Help: OASIS Mailing Lists Help | MarkMail Help



   Re: [xml-dev] Character Entities: An XML Core WG View

[ Lists Home | Date Index | Thread Index ]

> Now that's an interesting problem, one that goes way beyond the nuisance
> of DTD syntax leftovers in a schema-based world.

This is the main problem of using entities, and it's the problem the Core
WG failed to address at all.

The problem with schemas and entities is not that schema doesn't give an
entity definition mechanism (it can't given XML 1.0 well formed parsing
rules) But rather that the whole thrust of W3C XML language design
towards namespaces/schema/modularisation/etc is that rather than 
have monolithic document types in the SGML/DTD tradition one has 
smaller namespaced (possibly schema defined) language "modules" that you
can plug together to create a language suitable for the job in hand.

This works well enough for just mixing well formed documents and
has possibilities of working for modules specified by schema.

However as soon as any of these language modules suggests any character
entities the whole "modularisation" scheme gets fundamentally crippled
and you have to have a document wide set of definitions specified in
DTD syntax that is consistent over all the modules. The fact it has to
be in DTD syntax if nothing else is in that syntax is a minor annoyance,
the fact that it has to be consistent is a major, near fatal, problem to
the whole scheme. The Core WG document only addresses the "minor
annoyance" and doesn't address any of the difficult issues.

It seems to me that there are two possible ways to improve things.

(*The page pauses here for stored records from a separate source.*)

def Instr.fields : Instr → Nat
  | .registerWrite .. => 17029543229180
  | .readClear .. => 10995116474384
  | .bar0BadAccess .. => 2199023255568
  | .moduleReset .. => 35184372088831
  | .bringupTrigger .. => 2336462209506
  | .verifySync .. => 2353642078320
  | .verifyWaitTimeout .. => 3521873708656
  | .recoveryRetry .. => 2336462209120
  | .firmwareStart .. => 2319484225136
  | .functionReady .. => 2199023781472
  | .vinOutOfRange => 35184372088831
  | .vinRestored => 2
  | .railsGood => 2
  | .perstAssert .. => 16617041792914
  | .perstDeassert .. => 2199023255810
  | .linkUp .. => 768
  | .trainFail .. => 272
  | .trainBackoffExpire .. => 2199023255808
  | .linkRecovery .. => 0
  | .linkDown .. => 16617041792912
  | .hotReset .. => 16617041792912
  | .portDrainComplete .. => 2269891069712
  | .flrInitiate .. => 6701035916944
  | .flrDrainComplete .. => 16581864163056
  | .configRequest .. => 15497128939152
  | .ctoValueWrite .. => 528
  | .hdmCommit .. => 512
  | .busMasterEnableSet .. => 2199023781376
  | .completionTimeout .. => 16580790423184
  | .tagQuarantineExpire .. => 2048
  | .unexpectedCompletion .. => 528
  | .farReadCompletion .. => 16580790158992
  | .farDmaErrorCompletion .. => 16580790158992
  | .hostMemRead .. => 16586159130256
  | .hostMemWrite .. => 16586159130256
  | .hostMemInv .. => 16586159130256
  | .headgateAdmit .. => 16581863900816
  | .arbiterServe .. => 3410204558864
  | .bridgeFlitReplay .. => 128
  | .bridgeLaneRetire .. => 16581863900816
  | .bridgeRetrainDone => 16581863900816
  | .bridgeDown => 16581863900816
  | .bridgeUp => 2406255953648
  | .writeCompressorClose .. => 16580789044880
  | .tierReadReturn .. => 12182675392016
  | .tierReadTimeout .. => 2287070610960
  | .tierReadLateReturn .. => 17179869200
  | .wttDataWrite .. => 4112
  | .wttCommit .. => 16579715323536
  | .wttGroupCommit => 16579715323536
  | .wttCopy .. => 4112
  | .wttCommitReserved .. => 16
  | .wttFlip => 2199023801856
  | .oldDone .. => 16579715323536
  | .tirAssign => 11066052150800
  | .tirRelease => 11066052150800
  | .tirAsgnReserved => 16
  | .tirRemoveClaims .. => 11066052019728
  | .plotQuery .. => 32784
  | .tirClsWrite .. => 16
  | .ageClockTick => 1
  | .decayBoundary => 32768
  | .ageSweep .. => 32768
  | .coldClassify .. => 11065984910864
  | .claimRetry .. => 11065984910864
  | .claimWaitExpire .. => 2267744405008
  | .moveBlockDone .. => 16580790158992
  | .farEnable .. => 16
  | .farDisable .. => 16580790158992
  | .farRevoke .. => 16580790158992
  | .almMark .. => 65552
  | .cursorUpdate => 2267744372240
  | .almanacAction => 11066052019728
  | .almanacLoadCommit .. => 1114112
  | .almBind .. => 65552
  | .almUnbind .. => 65552
  | .almClearPosition .. => 65552
  | .almReclaimUnload .. => 65552
  | .almNewOwner .. => 65552
  | .tableGenerationRetire .. => 131072
  | .cmpTableUnload => 131072
  | .cmpTableOwner .. => 131072
  | .cmpTcmdReserved => 131072
  | .scaleWindowEnable .. => 16
  | .doorbellLineWrite .. => 2199023518224
  | .doorbellLineRead .. => 2199023255552
  | .mmioDoorbell .. => 262672
  | .ringEnable .. => 263696
  | .ringDisable .. => 263696
  | .ringRestart .. => 262144
  | .ringFetch .. => 10995117065728
  | .descriptorFetchCompletion .. => 2267743520272
  | .descriptorTake .. => 16586165421712
  | .operationComplete .. => 6701035849360
  | .interruptCoalesceExpire .. => 2199023781376
  | .cqEnable .. => 524304
  | .cqDisable .. => 16
  | .cqHeadWrite .. => 524304
  | .fill .. => 16581863900816
  | .copy .. => 16581863900816
  | .copyConvert .. => 16616252999312
  | .imageInstall .. => 16581863900816
  | .compare .. => 16581863900816
  | .reduce .. => 16616252999312
  | .embedGather .. => 16616252999312
  | .expert .. => 16616521434768
  | .runProgram .. => 34364981248
  | .quant .. => 16616252999312
  | .gateact .. => 16616252999312
  | .promote .. => 11065984910864
  | .demote .. => 11065984910864
  | .pin .. => 11065984910864
  | .unpin .. => 11065984910864
  | .publish .. => 16581863900816
  | .acquire .. => 16581863904912
  | .release .. => 16581863904912
  | .tableLoad .. => 16581863900816
  | .programLoad .. => 16581901649552
  | .almanacLoad .. => 16581863900816
  | .mark .. => 1114128
  | .fence .. => 1048576
  | .stagingFillDone .. => 16616223639184
  | .tileStart .. => 16616777287312
  | .tileEnd .. => 7800551474832
  | .engineFence .. => 7800551474832
  | .engineFenced .. => 67108880
  | .engineBist .. => 68786585616
  | .engineBistDone .. => 68786585616
  | .engineReturn .. => 3367321994768
  | .fieldTestStart .. => 201326592
  | .fieldTestDone .. => 7800698275472
  | .grainCreate .. => 6700179949200
  | .grainDispatch .. => 142606336
  | .grainForcedYield .. => 34373369856
  | .grainWake .. => 8388608
  | .grainLimitExceeded .. => 6700163171984
  | .spnAlu .. => 16616236156560
  | .spnAluImm .. => 16616236156560
  | .spnLoadUpper .. => 16616236156560
  | .spnLoad .. => 16616236222096
  | .spnStore .. => 16616236222096
  | .spnBranch .. => 16616236156560
  | .spnJump .. => 16616236156560
  | .spnJumpReg .. => 16616236156560
  | .spnAtomic .. => 16616236222096
  | .spnYield .. => 16616236156560
  | .spnFence .. => 16616236156560
  | .spnExit .. => 16616236156560
  | .spnTrap .. => 16616236156560
  | .spnGets .. => 16616236156560
  | .spnWait .. => 16616236156560
  | .spnSignal .. => 16616236156560
  | .spnMark .. => 16616236222096
  | .spnVectorInt .. => 16616236156560
  | .spnVectorFp .. => 16616236156560
  | .spnReduce .. => 16616236156560
  | .spnVectorLoad .. => 16616236222096
  | .spnVectorStore .. => 16616236222096
  | .spnGather .. => 16616236222096
  | .spnScatter .. => 16616236222096
  | .spnVcvt .. => 16616236156560
  | .spnVmxq .. => 16616236156560
  | .spnCrc .. => 16616236222096
  | .spnCrcv .. => 16616236222096
  | .coreFence .. => 7799809017488
  | .coreFenced .. => 134217744
  | .coreBist .. => 68853694480
  | .coreBistDone .. => 68853694480
  | .coreReturn .. => 3367389103632
  | .programOldDiscard .. => 33554432
  | .programSlotUnload => 37748752
  | .programSlotOwner .. => 33554448
  | .tndPcmdReserved => 16
  | .regionEnable .. => 1073741824
  | .regionDisable => 1073741824
  | .snoopResponse .. => 16581863900816
  | .biconflict .. => 2199023255552
  | .snoopTimeout .. => 16581863900816
  | .directoryWaitResume .. => 16581863900816
  | .backInvalidateDone .. => 16581863904912
  | .shrFailTenant .. => 16581863900816
  | .failureSweepEnd .. => 16579715303056
  | .releaseRegionOrphans .. => 1073741840
  | .releaseTenantOrphans .. => 1073741840
  | .releaseCapacity .. => 2199023781392
  | .releaseDynamicCapacity .. => 512
  | .addDynamicCapacityResponse .. => 0
  | .weirWindowBoundary .. => 16581863900816
  | .weirConfigWrite .. => 16
  | .urgencyPinSettle .. => 2
  | .uibWrite .. => 2147483664
  | .uibHoldExpire .. => 2147483664
  | .writeQueueServe .. => 17179869184
  | .rowIdleClose .. => 17179869184
  | .refreshDue .. => 17179869184
  | .temperaturePoll .. => 85899345936
  | .refreshRateChange .. => 85899345920
  | .retrainPauseDue .. => 85899345936
  | .retrainPauseEnd .. => 16580789044880
  | .evacuate .. => 11081016149520
  | .evacuateCancel .. => 2284923127312
  | .evacuateAutoTrigger .. => 11081016149520
  | .evacuateCopyDone .. => 3384434787856
  | .switchoverEnd .. => 3384434755088
  | .spillDone .. => 3384434787856
  | .spillResume .. => 16
  | .scriptAbort .. => 16580789044880
  | .scriptSetCommit .. => 85899345936
  | .bankGiveStage .. => 34359738384
  | .bankReturnPool .. => 34359738384
  | .bankRetire .. => 1133871366160
  | .bankPowerOn .. => 34359738384
  | .bankRetention .. => 34359738384
  | .bankFallow .. => 34426847248
  | .handoverComplete .. => 1133942669328
  | .zeroFillDone .. => 34363932672
  | .bankWakeDone .. => 34359738368
  | .bankAllot .. => 34363932672
  | .bankIdleRetention .. => 34359738368
  | .bankIdleFallow .. => 34426847232
  | .portStarveOverride .. => 3401614624272
  | .marchDestructive .. => 103079215120
  | .marchPreserving .. => 103079215120
  | .marchAbort .. => 103083409424
  | .marchDone .. => 12197711840784
  | .scrubRead .. => 3418794526224
  | .lapEnd .. => 2267743258128
  | .lapOverdue .. => 2267743258128
  | .retireNearSlot => 11063836313112
  | .retireBulkUnit .. => 11063836313112
  | .addRetirementEntry .. => 2267743258136
  | .emptyRetirementEntry => 2267743258136
  | .relocationDone => 12182743647768
  | .relocationWaitExpire => 11066052150800
  | .flashWriteDone => 2267743258128
  | .maintGrantRequest .. => 68719476752
  | .maintPark .. => 68719476752
  | .maintResume .. => 68719476752
  | .longDeferral .. => 2267743258128
  | .raiseMinsvn => 137438953492
  | .revokeKey .. => 137438953492
  | .fuseWriteDone => 137438953488
  | .kcmdKeygen .. => 137438953584
  | .kcmdZeroise .. => 137438953584
  | .kcmdZeroiseAll => 137438953584
  | .zeroiseDone .. => 137438953488
  | .bindWrite .. => 137438953472
  | .getVersion .. => 2199023255552
  | .getCapabilities .. => 2199023255552
  | .negotiateAlgorithms .. => 2199023255552
  | .getDigests .. => 2199023255552
  | .getCertificate .. => 2199023255552
  | .challenge .. => 2199023255552
  | .getMeasurements .. => 2199023255552
  | .keyExchange .. => 2336462209024
  | .finish .. => 2336462209024
  | .endSession .. => 2336462209024
  | .heartbeat .. => 2199023255552
  | .keyUpdate .. => 2336462209024
  | .spdmLoad .. => 11132555231328
  | .spdmKeygen .. => 11132555231328
  | .spdmZeroise .. => 11132555231328
  | .spdmZeroiseAll .. => 11132555231328
  | .debugUnlock .. => 16754480746484
  | .keyProg .. => 2199023255808
  | .kSetGo .. => 2199023255808
  | .kSetStop .. => 2199023255808
  | .ideIntegrityFail .. => 16617041792912
  | .updateBegin => 274877906960
  | .updateChunk .. => 274877906968
  | .updateVerify => 2611340116088
  | .updateCommit => 274877906960
  | .updateAbandon => 274877906960
  | .updateCommitDone => 274877907064
  | .bistFe .. => 343798710288
  | .bistTc .. => 343798710288
  | .bistRank .. => 343798710288
  | .bistPort .. => 343798710288
  | .bistDone .. => 343798710288
  | .governorPlan .. => 549755813904
  | .sensorSample .. => 1649267441682
  | .thermalCapStep => 549755813888
  | .thermalTrip => 35184372088831
  | .tripRelease => 2
  | .standbyEnter => 652902138128
  | .standbyExit .. => 635655160080
  | .watchdogExpire .. => 2680060118640
  | .tokenReceived .. => 2267743258224
  | .tokenLinkTimeout .. => 2267743258352
  | .tokenLinkReturn => 96
  | .coreRestartDone .. => 2267743258352
  | .stewardRegisterAccess .. => 17029542967036
  | .mctpControl .. => 12094627905536
  | .identify .. => 10995116277760
  | .backgroundOperationStatus .. => 10995116277760
  | .getResponseMessageLimit .. => 2199023255552
  | .setResponseMessageLimit .. => 3298534883328
  | .getEventRecords .. => 2199023255552
  | .clearEventRecords .. => 3298534883840
  | .getEventInterruptPolicy .. => 2199023255552
  | .setEventInterruptPolicy .. => 3298534883840
  | .getTimestamp .. => 2199023255552
  | .setTimestamp .. => 3298534883840
  | .getSupportedLogs .. => 10995116277760
  | .getLog .. => 10995116277760
  | .tunnelManagement .. => 10995116277760
  | .sendLdConfigurationRequest .. => 15497128939152
  | .sendLdMemoryRequest .. => 10997264614928
  | .getLdInfo .. => 2199023255552
  | .getLdAllocations .. => 2199023255552
  | .getMultiHeadedInfo .. => 10995116277760
  | .getHeadInfo .. => 10995116277760
  | .getDcdInfo .. => 10995116277760
  | .getHostDcRegionConfiguration .. => 2199023255552
  | .getDcRegionExtentLists .. => 2199023255552
  | .getDynamicCapacityConfiguration .. => 2199023255552
  | .getDynamicCapacityExtentList .. => 2199023255552
  | .identifyMemoryDevice .. => 10995116277760
  | .getHealthInfo .. => 10995116277760
  | .unsupportedCommand .. => 2199023255552
  | .railOutOfLimits => 35184372088831
  | .meshLinkFailure .. => 0
  | .channelLost .. => 16580789044880
  | .i3cDynamicAddressAssignment .. => 1099511627776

Either one could agree a common set of definitions across all the major
vocabularies, so that in practice the problem doesn't arise even if the
architecture doesn't really provide any support. As I've said earlier, I
can't see this happening unless the W3C XML activity takes that on as a
work item.

Or one could experiment with ways to allow the definitions to be context
dependent, which would allow mathml fragments to be stuck into docbook
or xhtml without having the meaning of <mo>&asymp;</mo> changing as you
move from one host language to another. This requires either some major
new entity mechanisms in XML 2 or (possibly preferably) a relaxing of
the undefined entity error to a validity error so you could experiment
with other mechanisms layered over a basic non validating XML parser.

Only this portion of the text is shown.